Jacob Engelberg (KCL) - 2018-19 Students
jacob.engelberg@kcl.ac.uk

Cinematic Figurations of Bisexual Transgression

My research makes a bisexual theoretical intervention in queer approaches to film by tracing and theorising cinematic figurations of bisexual transgression. Cinema’s bisexual transgressors are mutable, prevalent, and persistent figures, whose appearance across diverse cinematic contexts warrants further examination. I explore how the figuration of bisexuality works across varied locations, and in cinematic genres and modes of production which are often identified or understood as transgressive themselves. The cinematic contexts I consider are: 1970s vampire film, 1980s and 1990s lesbian-feminist narrative cinema, European art cinema in the wake of HIV/AIDS, and the erotic thrillers of the 1980s and 1990s. 
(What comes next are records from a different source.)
-- ==== Sys2Proof/Laws/Rise.lean ====
section
/-!
SUPPORT. What follows at once from a change (background), and every operation on an object that finds no bad word, lowers no counter:
one lemma per function that it uses.
-/
namespace Sys2Proof.Machine

/-- The table of counters is in ascending order, the next number is unused, closed numbers are in the table, and every counter of `k`
is in it with its value or a higher one, or its number has been taken by a later incarnation. -/
def RoseOn (k leaves : List Leaf) (next : Nat) (closed : List Nat) : Prop :=
  leaves.Pairwise (fun a b => a.num < b.num) ∧ (∀ l ∈ leaves, l.num ≠ next) ∧ (∀ n ∈ closed, ∃ l ∈ leaves, l.num = n) ∧
    ∀ l ∈ k, ∃ m ∈ leaves, m.num = l.num ∧ (l.inc < m.inc ∨ m.inc = l.inc ∧ l.v ≤ m.v)

/-- The same of a state's table. -/
def Rose (k : List Leaf) (s : State) : Prop := RoseOn k s.ctr.leaves s.ctr.nextNumber s.ctr.closedOrder

@[simp] theorem rose_mk (k p m a b c d e f g h i j l n o r t u v w x y z q) :
    Rose k ⟨p, m, a, b, c, d, e, f, g, h, i, j, l, n, o, r, t, u, v, w, x, y, z, q⟩ =
      RoseOn k f.leaves f.nextNumber f.closedOrder :=
  propext Iff.rfl

@[simp] theorem roseOn_proj (k : List Leaf) (s : State) :
    RoseOn k s.ctr.leaves s.ctr.nextNumber s.ctr.closedOrder = Rose k s := propext Iff.rfl

/-- What a rise of the table needs of its rows. -/
theorem roseOn_map {k leaves : List Leaf} {next : Nat} {closed : List Nat} (g : Leaf → Leaf)
    (hg : ∀ l ∈ leaves, (g l).num = l.num ∧ (g l).inc = l.inc ∧ l.v ≤ (g l).v) (h : RoseOn k leaves next closed) :
    RoseOn k (leaves.map g) next closed := by
  obtain ⟨h1, h2, h3, h4⟩ := h
  refine ⟨?_, ?_, ?_, ?_⟩
  · rw [List.pairwise_map]
    exact h1.imp_of_mem fun {a b} ha hb hab => by rw [(hg a ha).1, (hg b hb).1]; exact hab
  · intro l hl
    obtain ⟨x, hx, rfl⟩ := List.mem_map.mp hl
    rw [(hg x hx).1]; exact h2 x hx
  · intro n hn
    obtain ⟨x, hx, e⟩ := h3 n hn
    exact ⟨g x, List.mem_map_of_mem hx, (hg x hx).1.trans e⟩
  · intro l hl
    obtain ⟨m, hm, e, hi⟩ := h4 l hl
    obtain ⟨g1, g2, g3⟩ := hg m hm
    refine ⟨g m, List.mem_map_of_mem hm, g1.trans e, ?_⟩
    rcases hi with hi | ⟨hi, hv⟩
    · exact .inl (g2 ▸ hi)
    · exact .inr ⟨g2.trans hi, BitVec.le_trans hv g3⟩

/-- Rows of one number are one row. -/
theorem row_unique {leaves : List Leaf} (h : leaves.Pairwise fun a b => a.num < b.num) {x y : Leaf} (hx : x ∈ leaves)
    (hy : y ∈ leaves) (e : x.num = y.num) : x = y := by
  induction h with
  | nil => simp at hx
  | cons ha _ ih =>
    rcases List.mem_cons.mp hx with h1 | h1 <;> rcases List.mem_cons.mp hy with h2 | h2
    · rw [h1, h2]
    · exact absurd e (Nat.ne_of_lt (h1 ▸ ha y h2))
    · exact absurd e.symm (Nat.ne_of_lt (h2 ▸ ha x h1))
    · exact ih h1 h2

theorem mem_insertBy {α : Type} (num : α → Nat) (x y : α) (l : List α) : y ∈ insertBy num x l ↔ y = x ∨ y ∈ l := by
  induction l with
  | nil => simp [insertBy]
  | cons z l ih =>
    unfold insertBy
    split
    · simp
    · simp only [List.mem_cons, ih]
      constructor
      · rintro (h | h | h) <;> simp [h]
      · rintro (h | h | h) <;> simp [h]

theorem pairwise_insertBy {α : Type} (num : α → Nat) (x : α) {l : List α} (h : l.Pairwise fun a b => num a < num b)
    (hx : ∀ y ∈ l, num y ≠ num x) : (insertBy num x l).Pairwise fun a b => num a < num b := by
  induction l with
  | nil => simp [insertBy]
  | cons z l ih =>
    obtain ⟨h1, h2⟩ := List.pairwise_cons.mp h
    unfold insertBy
    split
    · rename_i hlt
      refine List.pairwise_cons.mpr ⟨?_, h⟩
      intro y hy
      rcases List.mem_cons.mp hy with rfl | hy
      · exact hlt
      · exact Nat.lt_trans hlt (h1 y hy)
    · rename_i hge
      have hz := hx z (List.mem_cons_self)
      refine List.pairwise_cons.mpr ⟨?_, ih h2 fun y hy => hx y (List.mem_cons_of_mem _ hy)⟩
      intro y hy
      rcases (mem_insertBy num x y l).mp hy with rfl | hy
      · omega
      · exact h1 y hy

/-- Past every row from `n` on, the count stands. -/
theorem unused_stands (l : List Leaf) (n : Nat) (h : ∀ x ∈ l, n < x.num) :
    l.foldl (fun n x => if x.num = n then n + 1 else n) n = n := by
  induction l with
  | nil => rfl
  | cons x l ih =>
    have := h x List.mem_cons_self
    rw [List.foldl_cons, if_neg (by omega)]
    exact ih fun y hy => h y (List.mem_cons_of_mem _ hy)

/-- The number found is not below the one asked for, and no row has it. -/
theorem unused_spec (l : List Leaf) (n : Nat) (h : l.Pairwise fun a b => a.num < b.num) :
    n ≤ l.foldl (fun n x => if x.num = n then n + 1 else n) n ∧
      ∀ x ∈ l, x.num ≠ l.foldl (fun n x => if x.num = n then n + 1 else n) n := by
  induction l generalizing n with
  | nil => simp
  | cons y l ih =>
    obtain ⟨h1, h2⟩ := List.pairwise_cons.mp h
    rw [List.foldl_cons]
    by_cases hy : y.num = n
    · rw [if_pos hy]
      obtain ⟨i1, i2⟩ := ih (n + 1) h2
      refine ⟨by omega, fun x hx => ?_⟩
      rcases List.mem_cons.mp hx with rfl | hx
      · omega
      · exact i2 x hx
    · rw [if_neg hy]
      obtain ⟨i1, i2⟩ := ih n h2
      refine ⟨i1, fun x hx => ?_⟩
      rcases List.mem_cons.mp hx with rfl | hx
      · by_cases hlt : x.num < n
        · omega
        · rw [unused_stands l n fun z hz => by have := h1 z hz; omega]; exact hy
      · exact i2 x hx

@[simp] theorem rose_ite (k : List Leaf) (c : Prop) [Decidable c] (s t : State) :
    Rose k (if c then s else t) = if c then Rose k s else Rose k t := by split <;> rfl

/-- A fold of an effect that lowers none lowers none. -/
theorem rose_foldl {α : Type} {k : List Leaf} {f : State → α → State} (hf : ∀ s x, Rose k s → Rose k (f s x))
    (l : List α) {s : State} (h : Rose k s) : Rose k (l.foldl f s) := by
  induction l generalizing s with
  | nil => exact h
  | cons x l ih => exact ih (hf s x h)

/-- Fewer closed numbers. -/
theorem roseOn_closed {k leaves : List Leaf} {next : Nat} {closed : List Nat} (p : Nat → Bool) (h : RoseOn k leaves next closed) :
    RoseOn k leaves next (closed.filter p) :=
  ⟨h.1, h.2.1, fun n hn => h.2.2.1 n (List.mem_filter.mp hn).1, h.2.2.2⟩

/-- A new counter in the place of its number. -/
theorem roseOn_insert {k leaves : List Leaf} {next : Nat} {closed : List Nat} (x : Leaf) (hn : x.num ≠ next)
    (hi : ∀ l ∈ leaves, l.num = x.num → l.inc < x.inc) (h : RoseOn k leaves next closed) :
    RoseOn k (insertBy (fun y => y.num) x (leaves.filter fun y => y.num != x.num)) next closed := by
  obtain ⟨h1, h2, h3, h4⟩ := h
  have stays : ∀ y ∈ leaves, y.num ≠ x.num → y ∈ insertBy (fun y => y.num) x (leaves.filter fun y => y.num != x.num) :=
    fun y hy e => (mem_insertBy _ _ _ _).mpr (.inr (List.mem_filter.mpr ⟨hy, by simpa using e⟩))
  have new : x ∈ insertBy (fun y => y.num) x (leaves.filter fun y => y.num != x.num) := (mem_insertBy _ _ _ _).mpr (.inl rfl)
  refine ⟨pairwise_insertBy _ _ (h1.filter _) fun y hy => by simpa using (List.mem_filter.mp hy).2, ?_, ?_, ?_⟩
  · intro l hl
    rcases (mem_insertBy _ _ _ _).mp hl with rfl | hl
    · exact hn
    · exact h2 l (List.mem_filter.mp hl).1
  · intro n hc
    obtain ⟨y, hy, e⟩ := h3 n hc
    by_cases hx : y.num = x.num
    · exact ⟨x, new, hx.symm.trans e⟩
    · exact ⟨y, stays y hy hx, e⟩
  · intro l hl
    obtain ⟨m, hm, e, hv⟩ := h4 l hl
    by_cases hx : m.num = x.num
    · refine ⟨x, new, hx.symm.trans e, .inl ?_⟩
      have := hi m hm hx
      rcases hv with hv | ⟨hv, -⟩ <;> omega
    · exact ⟨m, stays m hm hx, e, hv⟩

/-- The counter an operation may act on is in the table. -/
theorem openTarget_mem {op : Op} {s : State} {l : Leaf} (e : openTarget op s = .ok l) : l ∈ s.ctr.leaves := by
  unfold openTarget byHandle at e
  split at e
  · simp at e
  · rename_i x hx
    split at hx
    · rename_i y hy
      split at hx
      · simp only [Option.some.injEq] at hx
        subst hx
        have := List.mem_of_find?_eq_some hy
        (repeat' split at e) <;> simp only [Except.ok.injEq, reduceCtorEq] at e
        exact e ▸ this
      · simp at hx
    · simp at hx

@[simp] theorem writeHost_rose {pq : List Leaf} {s : State} (a : Nat) (bs : List Byte) (h : Rose pq s) :
    Rose pq (writeHost a bs s) := h

@[simp] theorem logDecision_rose {pq : List Leaf} {s : State} (code object from_ to_ value : Nat) (h : Rose pq s) :
    Rose pq (logDecision code object from_ to_ value s) := by
  simp (maxDischargeDepth := 20) [logDecision, h]

@[simp] theorem sendMsix_rose {pq : List Leaf} {s : State} (vector : Nat) (h : Rose pq s) :
    Rose pq (sendMsix vector s) := by
  simp (maxDischargeDepth := 20) [sendMsix, h]

@[simp] theorem signalEvent_rose {pq : List Leaf} {s : State} (h : Rose pq s) :
    Rose pq (signalEvent s) := by
  simp (maxDischargeDepth := 20) [signalEvent, h]

@[simp] theorem writeEvent_rose {pq : List Leaf} {s : State} (e : Event) (h : Rose pq s) :
    Rose pq (writeEvent e s) := by
  unfold writeEvent
  split <;> simp (maxDischargeDepth := 20) [h]

@[simp] theorem loseEvent_rose {pq : List Leaf} {s : State} (e : Event) (h : Rose pq s) :
    Rose pq (loseEvent e s) := by
  simp (maxDischargeDepth := 20) [loseEvent, h]

@[simp] theorem deliverEvent_rose {pq : List Leaf} {s : State} (e : Event) (h : Rose pq s) :
    Rose pq (deliverEvent e s) := by
  simp (maxDischargeDepth := 20) [deliverEvent, h]

@[simp] theorem postEvent_rose {pq : List Leaf} {s : State} (name : EventName) (object : Nat) (details : List Byte) (h : Rose pq s) :
    Rose pq (postEvent name object details s) := by
  simp (maxDischargeDepth := 20) [postEvent, h]

@[simp] theorem drainBuffer_rose {pq : List Leaf} {s : State} (n : Nat) (h : Rose pq s) : Rose pq (drainBuffer n s) := by
  induction n generalizing s with
  | zero => exact h
  | succ n ih => unfold drainBuffer; (repeat' split) <;> simp (maxDischargeDepth := 20) [ih, h]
The cinematic frequency of bisexual figuration alongside a tendency towards social transgression reveals transgression to be a germane analytic through which to understand bisexuality on film. In deploying figuration as a framework, this project emphasises how the films under analysis are formally structured, the historical milieux from which they emerge, and the epistemic fields in which they operate. While theories of bisexuality have not always been prioritised in film studies, I argue that by putting these traditions in conversation, the two can productively complicate one another. The critical deployment of transgressive bisexuality’s inherent multiplicity allows for the formulation of film analyses that are neither oppositional nor reproductive of the monosexual binary. This theoretical cross-fertilisation challenges bisexual erasure in queer approaches to cinema, foregrounding how compulsory monosexuality and transgressive bisexuality are constitutive factors in sexual representability on screen.

This project thus recalibrates the relation of bisexuality to film theory and history, remedying a critical gap in queer and feminist approaches to film studies. The bisexual transgressor—a trespasser of borders, an embodiment of multiplicity, a troubling sexual figure—makes visible new theoretical frameworks through which the contingencies of cinematic figuration can be generatively expanded.